> The stream could be huge. Think FTP and 2G files. :)
In that *particular* case, you'd probably not bother to reassemble the
FTP data stream, just the control-command stream; we just display the
FTP data stream frame by frame; given that FTP data and control go over
two separate connections, that's not too tricky.
Using *HTTP* to retrieve a 2G file might be trickier, especially over a
persistent connection; however, even in that case, you'd reassemble the
HTTP "payload", i.e. the object being fetched, only if you want to
provide the features some have wished for, such as actually displaying
the page/image/whatever that the user fetched. And in that particular
case, you'd probably display that "out of line", i.e. it wouldn't be
part of the Ethereal protocol tree, so dumping the object being fetched
to a file and displaying that file would probably be the right way to
handle it.
A trickier issue might be, for example, an ONC RPC-over-TCP stream with
a 2G-1 fragment in it - if the ONC RPC-over-TCP dissector were to handle
multiple-frame requests and replies (and getting a packet analyzer that
could do that was what got me looking at packet analyzers in the first
place; pulling an NFS READDIR/READDIRPLUS reply apart by hand, because
snoop doesn't dissect anything past the first frame, is not something
I'd consider "fun"), it'd somehow have to handle a fragment marker that
says the fragment is 2GB in size, e.g. simply saying that a fragment
above a certain size will just not be reassembled.
("Fragment" here refers not to IP fragments, but to fragments in the ONC
RPC-over-TCP record marking standard - see RFC 1831:
10. RECORD MARKING STANDARD
When RPC messages are passed on top of a byte stream transport
protocol (like TCP), it is necessary to delimit one message from
another in order to detect and possibly recover from protocol errors.
This is called record marking (RM).
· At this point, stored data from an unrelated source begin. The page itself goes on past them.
-- ==== Sys2Proof/Machine/Issue.lean ====
section
/-! DEFINITION. Issuing one instruction of a running block (R55-R57, R97, R98, R157): what it reads, whether it performs,
and how it ends: with a result token, null, with a staged side effect, stalled or faulted. -/

namespace Sys2Proof.Machine

/-! ### Blocks as stored (R47, R49) -/

/-- The fields of a block header (R47), from its 128 bits. -/
def bhNI (h : Nat) : Nat := bits h 123 117
def bhNSE (h : Nat) : Nat := bits h 116 110
def bhWMASK (h : Nat) : Nat := bits h 109 78
def bhREP (h : Nat) : Nat := bits h 77 66
def bhZX (h : Nat) : Nat := bits h 65 60
def bhIdem (h : Nat) : Bool := bits h 59 59 == 1
def bhPriv (h : Nat) : Bool := bits h 58 58 == 1
def bhNoSimd (h : Nat) : Bool := bits h 57 57 == 1

/-- The words of a stored block. -/
def wordsOf : Nat → List Byte → List Word
  | 0, _ => []
  | n + 1, bs => BitVec.ofNat 64 (natOfBytes (bs.take 8)) :: wordsOf n (bs.drop 8)
/-- A stored block: its header and words. -/
def blockParts (bs : List Byte) : Nat × List Word :=
  let h := natOfBytes (bs.take 16)
  (h, wordsOf (bhNI h + 1) (bs.drop 16))

/-- The block a firing is at. -/
def blockOf? (s : State) (f : FireRef) : Option (Nat × List Word) :=
  match s.firing? f, opRec? s f.u f.op with
  | some g, some r => (r.blocks[g.block]?).map blockParts
  | _, _ => none
/-- The instructions of a block; every word has passed verification (R68). -/
def instrsOf (ws : List Word) : List Instr := ws.filterMap fun w =>
  match decode w with | .instr i => some i | .refused _ => none

/-! ### Reading operands (R55, R56) -/

/-- What comes of an attempt to issue: nothing to issue, a null instruction, poison consumed by a side effect, or the
instruction performs. -/
inductive Gate where
  | idle
  | null (i : Issue)
  | poison (i : Issue)
  | run (i : Issue)
  deriving DecidableEq, Repr, Inhabited

/-- The tokens of positions lo, lo + 1, … of a slot; none when one has not arrived. -/
def positions (g : Firing) (slot : Nat) : Nat → Nat → Option (List Token)
  | 0, _ => some []
  | n + 1, p =>
    match tabGet? g.pos (slot * 4 + p), positions g slot n (p + 1) with
    | some t, some r => some (t :: r)
    | _, _ => none

/-- What the slot in focus has to issue with (R55): its firing runs, the slot has not fired, and its operands and
guard have arrived. -/
def issueOf (s : State) (h : Hdr) : Option Issue :=
  match s.firing? s.focus with
  | none => none
  | some g =>
    if g.st ≠ .running || !g.started || g.fired.contains s.focusSlot then none
    else
      match positions g s.focusSlot h.ar.toNat 0 with
      | none => none
      | some ops =>
        if h.g == .always then some { f := s.focus, slot := s.focusSlot, fi := g, ops := ops }
        else (tabGet? g.pos (s.focusSlot * 4 + 3)).map fun t =>
          { f := s.focus, slot := s.focusSlot, fi := g, ops := ops, g := t }

/-- Decide what the slot in focus does (R56, R57, R158). `side` marks a side-effect opcode, which raises POISON on a
poisoned guard, and on a poisoned operand unless its own rule carries P onward (`carries`); `ownN` leaves N = 1 of the
operands to the instruction's own rule (sel, brc, null). -/
def gate (s : State) (h : Hdr) (side : Bool) (carries : Bool := false) (ownN : Bool := false) : Gate :=
  match issueOf s h with
  | none => .idle
  | some i =>
    if side && h.g ≠ .always && i.g.p then .poison i
    else if !guardPasses h.g i.g || (!ownN && i.ns) then .null i
    else if side && !carries && i.ps then .poison i
    else .run i

/-! ### Ending an issue -/

/-- The key of an operand position. -/
def posKey (t : Target) : Nat :=
  t.slot.toNat * 4 + (match t.pos with | .l => 0 | .r => 1 | .x => 2 | .g => 3)

/-- The instruction has fired: its result goes to its targets (R54), and depends on all it read (R251). -/
def give (s : State) (i : Issue) (h : Hdr) (t : Token) : State :=
  let t := { t with deps := s.carry (setUnion i.deps t.deps) }
  s.modFiring i.f fun g =>
    { g with
      fired := g.fired ++ [i.slot]
      pos := [h.t0, h.t1].foldl (fun p o => match o with | some k => tabSet p (posKey k) t | none => p) g.pos }

/-- The instruction has fired and yields no result (br, brc, wr, tagfree, call, ret, tcall). -/
def fired (s : State) (i : Issue) : State := s.modFiring i.f fun g => { g with fired := g.fired ++ [i.slot] }

/-- A null instruction performs nothing, counts as produced and yields a null token (R56). -/
def giveNull (s : State) (i : Issue) (h : Hdr) : State := give s i h i.nullTok

/-- Poison consumed (R56, R158). -/
def takePoison (s : State) (i : Issue) : State := blockFault s i.f i.slot fPOISON 0

/-- A fault of the instruction (R99, R158). -/
def takeBlock (s : State) (i : Issue) (code : Nat) (addr : Word) : State := blockFault s i.f i.slot code addr

/-- Stage a side effect (R97): the number it is known by. -/
def stage (s : State) (i : Issue) (e : Eff) : Nat × State :=
  let (k, s) := s.newId
  (k, s.modFiring i.f fun g =>
    { g with staged := g.staged ++ [{ id := k, slot := i.slot, deps := s.carry i.deps, tag := i.l.tag, sq := i.l.sq.toNat, eff := e }] })

/-- Stage a side effect and yield its completion token, which depends on it (R156, R157). -/
def complete (s : State) (i : Issue) (h : Hdr) (e : Eff) : State :=
  let (k, s) := stage s i e
  give s i h { i.completion with deps := [k] }

/-- Yield a token that depends on an operation that performs at issue, and has performed (R157, R251). -/
def performed (s : State) (i : Issue) (h : Hdr) (t : Token) : State := give s i h t

/-- Whether an instruction that performs at issue must wait: some operation it depends on, other than the staged ones
of its own block, has not performed (R157), or a released store that such a staged one follows (note 1 of R260). -/
def mustWait (s : State) (i : Issue) : Bool :=
  ((s.live i.deps).any fun k => !(i.fi.staged.any fun t => t.id == k)) || earlierStores s i.f.u i.f.op i.fi i.deps

/-- The same, with no exception for the own block: what acts outside the block waits for its own stores too. -/
def mustWaitAll (s : State) (i : Issue) : Bool := !(s.live i.deps).isEmpty

/-- A step that changes nothing: the slot cannot issue yet, and stalls (R102). -/
def stall (s : State) : Host.Outcome State Fault Refusal := .next s

/-- The common shape of an instruction without a side effect (R57). -/
def runPlain (s : State) (h : Hdr) (run : Issue → State) : Host.Outcome State Fault Refusal :=
  match gate s h false with
  | .idle => .next s
  | .null i => .next (giveNull s i h)
  | .poison i => .next (takePoison s i)
  | .run i => .next (run i)

/-- The common shape of a side effect (R56, R158). -/
def runSide (s : State) (h : Hdr) (run : Issue → State) (carries : Bool := false) : Host.Outcome State Fault Refusal :=
  match gate s h true carries with
  | .idle => .next s
  | .null i => .next (giveNull s i h)
  | .poison i => .next (takePoison s i)
  | .run i => .next (run i)

/-- In the mirror region of a dual task these instructions are null (R355). -/
def inMirror (s : State) (u : Nat) : Bool := !isCore u && (s.region (s.regOf u)).isMirror

/-- A side effect that a mirror region does not perform (R355). -/
def runSideDual (s : State) (h : Hdr) (run : Issue → State) (carries : Bool := false) : Host.Outcome State Fault Refusal :=
  match gate s h true carries with
  | .idle => .next s
  | .null i => .next (giveNull s i h)
  | .poison i => .next (takePoison s i)
  | .run i => if inMirror s i.f.u then .next (giveNull s i h) else .next (run i)

/-- Whether an instruction is ordered after a ctx.tlbi write that is not complete (R374): it translates only then. -/
def waitsInv (s : State) (i : Issue) : Bool :=
  (s.live i.deps).any fun k => (s.invs.any fun v => v.opId == some k) || s.pend.any fun p =>
    p.id == k && (match p.eff with | .swr n _ => n == 0x00B | _ => false)

/-- The work of an address: a walk asked for and the slot stalled, a fault taken, or the rest (R155, R372). -/
def withAddr (s : State) (i : Issue) (kind : Nat) (a : Addr) (run : Loc → Nat → Nat → State) : State :=
  match a with
  | .ok loc cls pol => if waitsInv s i then s else run loc cls pol
  | .miss va => askWalk s (unitDie i.f.u) (s.ctxOf i.f.u) va kind (.fire i.f)
  | .fault c ad => takeBlock s i c ad

/-- The operator number of R39 and the stochastic rounding bits of an element (R39, R138). -/
def fireDraw (s : State) (i : Issue) (elem : Nat) : Nat :=
  let num := ((opRec? s i.f.u i.f.op).map (·.num)).getD 0
  srDraw (s.ctxReg (s.ctxOf i.f.u) 2) num i.fi.tag i.slot i.fi.rep elem

end Sys2Proof.Machine
end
One RPC message fits into one RM
record.
A record is composed of one or more record fragments. A record
fragment is a four-byte header followed by 0 to (2**31) - 1 bytes of
fragment data. The bytes encode an unsigned binary number; as with
XDR integers, the byte order is from highest to lowest. The number
encodes two values -- a boolean which indicates whether the fragment
is the last fragment of the record (bit value 1 implies the fragment
is the last fragment) and a 31-bit unsigned binary value which is the
length in bytes of the fragment's data. The boolean value is the
highest-order bit of the header; the length is the 31 low-order bits.
(Note that this record specification is NOT in XDR standard form!)
.)
This would probably not be an issue for NetBIOS-over-TCP, as the packet
length field in a NetBIOS Session Service header is 17 bits long (16-bit
length field plus one flag bit that says "add 65536 to the length
field"), so you get no more than 131072 bytes of session service
payload.